══ DATA SUPPLIED
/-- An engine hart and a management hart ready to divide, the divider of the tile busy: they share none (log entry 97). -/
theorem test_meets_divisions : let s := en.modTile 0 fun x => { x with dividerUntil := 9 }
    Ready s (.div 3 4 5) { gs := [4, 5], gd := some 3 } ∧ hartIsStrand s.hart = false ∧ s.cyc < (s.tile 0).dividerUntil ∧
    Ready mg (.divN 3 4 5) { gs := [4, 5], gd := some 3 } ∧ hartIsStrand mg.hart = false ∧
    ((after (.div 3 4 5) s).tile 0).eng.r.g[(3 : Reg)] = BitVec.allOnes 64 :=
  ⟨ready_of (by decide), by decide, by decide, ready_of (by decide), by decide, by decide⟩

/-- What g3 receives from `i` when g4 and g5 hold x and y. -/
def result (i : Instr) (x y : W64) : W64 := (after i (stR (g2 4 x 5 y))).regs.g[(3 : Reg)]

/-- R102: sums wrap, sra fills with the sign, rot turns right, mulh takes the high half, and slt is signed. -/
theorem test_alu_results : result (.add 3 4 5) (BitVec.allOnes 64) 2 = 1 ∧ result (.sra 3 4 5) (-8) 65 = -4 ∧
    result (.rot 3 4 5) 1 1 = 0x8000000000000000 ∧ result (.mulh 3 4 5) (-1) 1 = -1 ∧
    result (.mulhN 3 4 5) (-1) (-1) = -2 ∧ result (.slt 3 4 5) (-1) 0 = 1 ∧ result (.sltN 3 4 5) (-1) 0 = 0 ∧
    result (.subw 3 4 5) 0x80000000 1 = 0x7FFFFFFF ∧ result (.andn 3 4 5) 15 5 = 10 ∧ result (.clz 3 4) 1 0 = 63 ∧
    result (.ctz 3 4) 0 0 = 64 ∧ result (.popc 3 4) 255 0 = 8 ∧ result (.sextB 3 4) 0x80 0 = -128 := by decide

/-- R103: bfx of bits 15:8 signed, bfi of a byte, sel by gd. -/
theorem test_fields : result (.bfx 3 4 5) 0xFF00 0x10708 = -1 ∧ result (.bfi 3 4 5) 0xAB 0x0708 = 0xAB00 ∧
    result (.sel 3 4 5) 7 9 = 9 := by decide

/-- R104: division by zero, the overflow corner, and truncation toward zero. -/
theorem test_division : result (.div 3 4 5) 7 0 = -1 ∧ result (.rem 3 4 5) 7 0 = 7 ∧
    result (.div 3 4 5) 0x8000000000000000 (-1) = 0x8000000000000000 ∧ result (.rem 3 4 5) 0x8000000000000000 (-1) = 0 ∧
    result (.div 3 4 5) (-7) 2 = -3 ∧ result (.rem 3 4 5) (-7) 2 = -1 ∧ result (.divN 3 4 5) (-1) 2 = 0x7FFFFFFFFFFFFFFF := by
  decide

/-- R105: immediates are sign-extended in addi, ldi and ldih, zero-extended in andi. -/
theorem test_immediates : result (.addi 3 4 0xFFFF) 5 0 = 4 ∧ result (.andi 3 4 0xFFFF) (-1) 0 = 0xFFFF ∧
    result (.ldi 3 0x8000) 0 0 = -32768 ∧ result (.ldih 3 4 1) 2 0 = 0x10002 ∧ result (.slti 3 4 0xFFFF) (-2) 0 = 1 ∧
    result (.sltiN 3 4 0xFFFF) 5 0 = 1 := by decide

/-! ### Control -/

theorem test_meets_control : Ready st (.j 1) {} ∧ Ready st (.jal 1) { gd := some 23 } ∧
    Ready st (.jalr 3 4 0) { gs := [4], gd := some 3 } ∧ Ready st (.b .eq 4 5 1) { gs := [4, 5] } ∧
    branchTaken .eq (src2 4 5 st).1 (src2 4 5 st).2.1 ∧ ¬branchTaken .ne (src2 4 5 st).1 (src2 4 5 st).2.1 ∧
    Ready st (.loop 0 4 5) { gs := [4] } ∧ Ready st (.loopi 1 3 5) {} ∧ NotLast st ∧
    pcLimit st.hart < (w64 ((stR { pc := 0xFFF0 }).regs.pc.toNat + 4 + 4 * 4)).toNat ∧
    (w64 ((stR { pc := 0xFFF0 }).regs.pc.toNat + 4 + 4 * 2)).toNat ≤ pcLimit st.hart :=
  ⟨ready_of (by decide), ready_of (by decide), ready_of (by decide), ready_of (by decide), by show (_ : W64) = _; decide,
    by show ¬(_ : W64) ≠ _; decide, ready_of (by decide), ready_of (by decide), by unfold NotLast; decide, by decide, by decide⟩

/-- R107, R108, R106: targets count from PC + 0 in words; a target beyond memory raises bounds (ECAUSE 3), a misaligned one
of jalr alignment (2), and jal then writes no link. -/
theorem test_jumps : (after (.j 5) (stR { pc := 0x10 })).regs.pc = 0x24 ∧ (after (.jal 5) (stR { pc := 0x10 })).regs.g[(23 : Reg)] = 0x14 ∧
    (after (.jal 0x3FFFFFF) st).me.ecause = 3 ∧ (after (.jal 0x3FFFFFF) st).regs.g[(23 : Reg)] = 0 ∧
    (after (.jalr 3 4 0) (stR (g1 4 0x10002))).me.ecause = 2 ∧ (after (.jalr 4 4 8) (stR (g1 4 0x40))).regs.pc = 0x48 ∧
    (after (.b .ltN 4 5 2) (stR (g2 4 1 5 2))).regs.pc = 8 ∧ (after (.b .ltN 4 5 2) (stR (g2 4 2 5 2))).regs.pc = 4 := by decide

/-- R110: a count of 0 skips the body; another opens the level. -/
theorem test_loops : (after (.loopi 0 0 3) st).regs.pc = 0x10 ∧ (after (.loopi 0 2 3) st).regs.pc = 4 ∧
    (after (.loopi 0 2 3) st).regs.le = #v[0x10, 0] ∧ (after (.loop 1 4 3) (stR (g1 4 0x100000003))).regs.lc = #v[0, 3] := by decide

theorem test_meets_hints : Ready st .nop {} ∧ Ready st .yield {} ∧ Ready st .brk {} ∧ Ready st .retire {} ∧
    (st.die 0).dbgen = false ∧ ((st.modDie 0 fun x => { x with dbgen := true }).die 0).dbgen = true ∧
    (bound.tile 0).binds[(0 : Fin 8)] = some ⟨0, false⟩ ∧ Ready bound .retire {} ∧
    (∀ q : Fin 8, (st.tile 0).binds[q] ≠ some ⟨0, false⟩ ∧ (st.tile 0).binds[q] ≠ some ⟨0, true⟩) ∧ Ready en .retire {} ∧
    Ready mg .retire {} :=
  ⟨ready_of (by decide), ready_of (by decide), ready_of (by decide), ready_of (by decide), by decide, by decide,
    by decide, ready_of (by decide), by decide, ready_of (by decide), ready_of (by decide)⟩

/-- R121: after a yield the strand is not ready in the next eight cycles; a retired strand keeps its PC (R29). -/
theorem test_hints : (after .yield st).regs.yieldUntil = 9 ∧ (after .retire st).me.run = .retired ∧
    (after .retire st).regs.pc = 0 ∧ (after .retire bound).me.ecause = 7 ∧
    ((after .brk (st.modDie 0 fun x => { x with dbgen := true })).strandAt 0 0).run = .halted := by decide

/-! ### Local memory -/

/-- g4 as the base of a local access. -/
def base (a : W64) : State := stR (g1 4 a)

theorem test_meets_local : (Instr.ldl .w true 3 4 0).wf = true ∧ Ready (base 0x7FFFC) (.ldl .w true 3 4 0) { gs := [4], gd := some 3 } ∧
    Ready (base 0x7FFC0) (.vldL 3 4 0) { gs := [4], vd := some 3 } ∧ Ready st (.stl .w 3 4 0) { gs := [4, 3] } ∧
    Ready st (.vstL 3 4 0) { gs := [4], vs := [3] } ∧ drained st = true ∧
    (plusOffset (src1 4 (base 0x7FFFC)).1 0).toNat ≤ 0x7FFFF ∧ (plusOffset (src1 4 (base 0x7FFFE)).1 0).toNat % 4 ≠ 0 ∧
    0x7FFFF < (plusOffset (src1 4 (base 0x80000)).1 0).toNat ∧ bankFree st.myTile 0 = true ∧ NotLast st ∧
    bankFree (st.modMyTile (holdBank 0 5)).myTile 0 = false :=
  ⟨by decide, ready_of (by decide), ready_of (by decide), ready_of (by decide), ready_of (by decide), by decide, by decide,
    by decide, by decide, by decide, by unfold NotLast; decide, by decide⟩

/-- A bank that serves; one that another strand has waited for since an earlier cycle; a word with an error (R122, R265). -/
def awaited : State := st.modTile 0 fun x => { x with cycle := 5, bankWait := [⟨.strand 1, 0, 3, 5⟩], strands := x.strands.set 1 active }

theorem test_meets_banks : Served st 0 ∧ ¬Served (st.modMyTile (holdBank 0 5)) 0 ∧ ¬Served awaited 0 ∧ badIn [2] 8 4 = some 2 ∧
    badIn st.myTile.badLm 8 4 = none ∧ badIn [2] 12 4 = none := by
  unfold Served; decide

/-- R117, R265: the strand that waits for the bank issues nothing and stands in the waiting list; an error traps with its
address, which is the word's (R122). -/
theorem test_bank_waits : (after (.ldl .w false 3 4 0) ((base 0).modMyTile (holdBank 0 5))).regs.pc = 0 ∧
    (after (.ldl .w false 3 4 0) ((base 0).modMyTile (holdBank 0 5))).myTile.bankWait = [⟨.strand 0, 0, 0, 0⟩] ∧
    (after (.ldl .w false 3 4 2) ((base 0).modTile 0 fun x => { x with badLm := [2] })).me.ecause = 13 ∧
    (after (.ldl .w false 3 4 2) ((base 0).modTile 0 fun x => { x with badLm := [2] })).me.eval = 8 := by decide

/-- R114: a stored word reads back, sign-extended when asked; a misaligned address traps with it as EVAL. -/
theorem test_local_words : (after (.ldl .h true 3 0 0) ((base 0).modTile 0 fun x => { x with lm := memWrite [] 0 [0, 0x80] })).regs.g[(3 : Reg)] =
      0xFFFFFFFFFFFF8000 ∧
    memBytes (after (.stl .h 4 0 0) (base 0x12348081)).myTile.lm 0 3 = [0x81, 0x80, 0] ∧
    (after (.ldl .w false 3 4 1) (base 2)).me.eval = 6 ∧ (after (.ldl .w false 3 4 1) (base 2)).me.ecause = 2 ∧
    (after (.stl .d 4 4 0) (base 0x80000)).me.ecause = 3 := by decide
════
§ **WORK REQUIRED**: When you reach the line in the material above that holds "def awaited : State", begin reproducing lines exactly, and stop after the line that holds "unfold Served; decide".

§ **WRITTEN RESPONSE**:
def awaited : State := st.modTile 0 fun x => { x with cycle := 5, bankWait := [⟨.strand 1, 0, 3, 5⟩], strands := x.strands.set 1 active }

theorem test_meets_banks : Served st 0 ∧ ¬Served (st.modMyTile (holdBank 0 5)) 0 ∧ ¬Served awaited 0 ∧ badIn [2] 8 4 = some 2 ∧
    badIn st.myTile.badLm 8 4 = none ∧ badIn [2] 12 4 = none := by
  unfold Served; decide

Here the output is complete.